In this project, I have performed automatic extractive summarisation of a text by making use of topic modeling.
Here are some brief details about this project:
I have used Opinions dataset. This dataset contains sentences extracted from reviews on a given item. Example reviews are “performance of Toyota Camry” and “sound quality of ipod nano”, etc. There are 51 such documents in this dataset and the opinions are obtained from Tripadvisor(hotels), Edmunds.com(cars) and Amazon.com(various electronics). There are approximately 100 sentences per document. This dataset also contains gold standard summaries. These gold summaries are crucial for evaluating a summary. There are 5 gold summaries available per document.
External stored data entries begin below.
/-- Witness of the hypotheses of Obligations.Management. -/
theorem witness_Management :
  stageNow sOn < 3 ∧
  (inService sUp = false ∧ 3 ≤ stageNow sUp ∧ (List.replicate 32 3).length = 32) ∧
  (inService att = false ∧ 3 ≤ stageNow att ∧ (List.replicate 32 3).length = 32) ∧
  (inService x5 = false ∧ 3 ≤ stageNow x5 ∧ (List.replicate keyLen 3).length = keyLen) ∧
  (inService sUp = false ∧ 3 ≤ stageNow sUp ∧ (List.replicate keyLen 3).length = keyLen) ∧
  (inService x5 = false ∧ 3 ≤ stageNow x5 ∧ (List.replicate keyLen 3).length = keyLen ∧ (List.replicate sigLen 0).length = sigLen ∧ x5.opKey ≠ []) ∧
  (inService x5 = false ∧ 3 ≤ stageNow x5) ∧
  (inService x7 = false ∧ 3 ≤ stageNow x7) ∧
  (inService x8 = false ∧ 3 ≤ stageNow x8) ∧
  (inService (wb pgTop 256 31 true sUp) = false ∧ 3 ≤ stageNow (wb pgTop 256 31 true sUp) ∧ rb pgTop 256 31 (wb pgTop 256 31 true sUp) = true) ∧
  (inService sUp = false ∧ 3 ≤ stageNow sUp ∧ rb pgTop 256 31 sUp = false) ∧
  (inService (lk 1 3 (stg 5 sOn)) = false ∧ 3 ≤ stageNow (lk 1 3 (stg 5 sOn)) ∧ rb pgTop 256 31 (lk 1 3 (stg 5 sOn)) = false) ∧
  (inService (lk 1 3 (wb pgDie 260 30 true (stg 6 sOn))) = false ∧ 3 ≤ stageNow (lk 1 3 (wb pgDie 260 30 true (stg 6 sOn))) ∧ rb pgTop 256 31 (lk 1 3 (wb pgDie 260 30 true (stg 6 sOn))) = false) ∧
  (inService sUp = false ∧ 3 ≤ stageNow sUp ∧ regReqOk 260 1 = true ∧
    regGet Requester.mgmt 260 sUp = (stOK, (regGet Requester.mgmt 260 sUp).snd.fst, (regGet Requester.mgmt 260 sUp).snd.snd) ∧
    inService (regGet Requester.mgmt 260 sUp).snd.snd = false) ∧
  (inService sUp = false ∧ 3 ≤ stageNow sUp ∧ regReqOk 260 1 = true ∧
    regPut Requester.mgmt 260 7 sUp = ((regPut Requester.mgmt 260 7 sUp).fst, (regPut Requester.mgmt 260 7 sUp).snd) ∧
    inService (regPut Requester.mgmt 260 7 sUp).snd = false) ∧
  (inService sUp = false ∧ 3 ≤ stageNow sUp ∧ regReqOk 327940 1 = true ∧
    regPut Requester.mgmt 327940 7 sUp = ((regPut Requester.mgmt 327940 7 sUp).fst, (regPut Requester.mgmt 327940 7 sUp).snd) ∧
    inService (regPut Requester.mgmt 327940 7 sUp).snd = false) := by
  repeat' apply And.intro
  all_goals decide +kernel

/-- Witness of the hypotheses of Obligations.RollCall. -/
theorem witness_RollCall :
  4 < 5 ∧
  (rp 0 5).trail = 0 ∧
  (claims sMem = true ∧ isTrailhead sMem = false ∧ sMem.roll.trail = 0) ∧
  ((sTr true).roll.trail ≠ 0 ∧ (sTr true).roll.trail ≤ 78) ∧
  ((sTr false).roll.trail ≠ 0 ∧ (sTr false).roll.trail ≤ 77) ∧
  ((rp 77 9).trail ≠ 0 ∧ rollHeld (sTr true) = true ∧ (rp 77 9).trail = (sTr true).roll.trail ∧ (sTr true).roll.round = 0) ∧
  ((rp 77 9).trail ≠ 0 ∧ rollHeld (wf pgTop 772 28 24 1 (sTr false)) = false ∧ parentPort (wf pgTop 772 28 24 1 (sTr false)) = some 1) ∧
  (rollHeld (wf pgTop 772 28 24 1 (sTr false)) = false ∧ (wf pgTop 772 28 24 1 (sTr false)).roll.trail = 77 ∧
    rf pgTop 772 23 16 (wf pgTop 772 28 24 1 (sTr false)) ≠ 1 ∧ (wf pgTop 772 28 24 1 (sTr false)).roll.segs = []) ∧
  (rollHeld (wf pgTop 772 23 16 255 (sTr false)) = false ∧ (wf pgTop 772 23 16 255 (sTr false)).roll.trail = 77 ∧
    rf pgTop 772 23 16 (wf pgTop 772 23 16 255 (sTr false)) = 255) ∧
  (rollHeld x11 = true ∧ x11.roll.round = 0 ∧ x11.roll.lastAt + msec * rf pgTop 776 15 0 x11 ≤ now x11) ∧
  rollHeld (sTr false) = false := by
  repeat' apply And.intro
  all_goals decide +kernel

end Start

-- Worked examples of the spec -----------------------------------------------------------------------------------------

/-- The unit at global (517, 300) (the example of R8): cluster 4,800, unit 37, region 20, logical index 0x4B205. -/
theorem test_place : unitOrigin 4800 37 = 0x4B205 ∧ regionOf 4800 = 20 ∧ (Page.clu 4800).base = 0x2012C0000 := by decide +kernel
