-- ==== Sys2Proof/Config.lean ====
section
/-! DEFINITION. What one chip or implementation fixes and the spec leaves open: the free values, the fused identity, the
public-key operations, and the compressor's choices. Every constant here is opaque: no proof can see its value
(log entries 1 to 5, 12 and 22). -/

namespace Sys2Proof.Config

/-- The n-th free value of a run (log entry 1, DESIGN CHOICE): a value the spec leaves open, drawn once and never constrained. -/
opaque freeValue : Nat → BitVec 64

/-- Device serial number, from fuses (R473; log entry 2, DESIGN CHOICE). -/
opaque serial : BitVec 64

/-- MAC address of Ethernet port p, from fuses (R432; log entry 2, DESIGN CHOICE). -/
opaque macAddress : Nat → BitVec 48

/-- Numbers of the words of configuration space where the PCI Express and the MSI-X capability begin (R454 names what they hold; log
entry 2, DESIGN CHOICE). -/
opaque pcieCapability : Fin 1022
opaque msixCapability : Fin 1022

/-- Firmware minor and patch version bytes of the VERSION word (R78; log entry 2, DESIGN CHOICE). -/
opaque firmwareVersion : BitVec 16

/-- Signed manifest, control firmware and version bytes of a firmware image as loaded: the spec does not lay an image out (R76, R78,
R105; log entry 2, DESIGN CHOICE). -/
opaque imageManifest : List Byte → List Byte
opaque imageFirmware : List Byte → List Byte
opaque imageVersion : List Byte → BitVec 16

/-- Numbers of the status codes of R103, by their place in its table; the spec gives none (log entry 8, DESIGN CHOICE). -/
opaque statusCode : Nat → BitVec 16

/-- Boot ROM version word and fused lifecycle state, as bytes (R76 slot 0; log entry 2, DESIGN CHOICE). -/
opaque bootRomBytes : List Byte

/-- Certificate INDEX of the attestation chain in DER (R78, R105; log entry 2, DESIGN CHOICE). An absent index has none. -/
opaque certificate : Nat → Option (List Byte)

/-- Byte i of the 96-byte ECDSA P-384 signature the attestation key makes over a message (R78; log entry 3, DESIGN CHOICE). -/
opaque attestationByte : List Byte → Nat → Byte

/-- Whether a 96-byte signature over a message verifies under the public key of a 48-byte digest (R469, R105, R450;
log entry 3, DESIGN CHOICE). -/
opaque verifies : List Byte → List Byte → List Byte → Bool

/-- Bytes of the factory bar configuration record, the digest of its safety key, and its load fields but for those the spec gives
(R68, R450; log entry 2, DESIGN CHOICE). -/
opaque factoryRecord : List Byte
opaque factorySafetyKey : List Byte
opaque factoryLoad : Nat → BitVec 32

/-- Digest of the fused Wilxis debug key (R469; log entry 3, DESIGN CHOICE). -/
opaque wilxisKeyDigest : List Byte

/-- The compressors' hash of three bytes (R137 gives its domain and its 32,768 heads; log entry 4, DESIGN CHOICE). -/
opaque hash3 : Byte → Byte → Byte → Nat

/-- Code lengths of a dynamic block's code for the frequencies of its symbols, under a limit (log entry 4, DESIGN CHOICE). -/
opaque codeLengths : List Nat → Nat → List Nat

/-- The code-length symbols, as (symbol, extra), of a dynamic block's header (log entry 4, DESIGN CHOICE). -/
opaque lengthRuns : List Nat → List (Nat × Nat)

/-- Design budget of the core grid, 0, and the SRAM grid, 1, in minutes at I_design and 95 °C (R371; log entry 5, DESIGN CHOICE). -/
opaque emBudget : Nat → Nat

/-- The DRAM row that holds a store byte address (R178 names rows and gives no geometry; log entry 12, DESIGN CHOICE). -/
opaque dramRow : Nat → Nat

/-- Whether the camera stages round a quotient up where their formulas give it no rounding, by stage (R314, R319; log entry 22, DESIGN CHOICE). -/
opaque roundUp : Nat → Bool

/-- A colour at a pixel that has no pixel of that colour next to it, in a frame of one line (R314, stage 5): colour, column and line
(log entry 22, DESIGN CHOICE). -/
opaque noColour : Nat → Nat → Nat → BitVec 12

/-- Share of luminance a level of a channel leaves on paper, in 2^-16, where INK_Y gives no paper value: channel and level (R324, R339;
log entry 138, DESIGN CHOICE). -/
opaque inkRatio : Nat → Nat → Nat

/-- Deficit in 2^-16 level step of a luminance where two neighbouring levels have one expected luminance (R324; log entry 138, DESIGN
CHOICE). -/
opaque openDeficit : Nat → Nat → Nat → Int

end Sys2Proof.Config
end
Link to Opinions dataset: http://kavita-ganesan.com/opinosis-opinion-dataset/#.XqbuTy0Q3X9
This dataset was used for the following paper: Kavita Ganesan, ChengXiang Zhai, and Jiawei Han, "Opinosis: A Graph Based Approach to Abstractive Summarization of Highly Redundant Opinions", Proceedings of the 23rd International Conference on Computational Linguistics (COLING 2010), Beijing, China, 2010.
• First, I found the summary of each document in the dataset as a whole using Sumy library in python. Let’s say this is summary#1 for each document.
• Then, I have divided the text into topics using LDA algorithm, found individual summaries of text in each topic using Sumy, and then combined these summaries into one summary. This is summary#2. I plan on doing the same using LSA and NMF algorithms as well to compare the results of each against each other.
• I have applied the above 2 approaches for each document in the dataset, and evaluated each summary against the gold summaries using ROUGE score, cosine similarity and unit overlap metrics. Then I have averaged these scores for all the documents in the dataset to get the final result of performance.
• The scores indicate that the result was better using LDA topics, compared to without using topics.
Hence, the summarisation system with LDA topics performed somewhat better than without using any topics.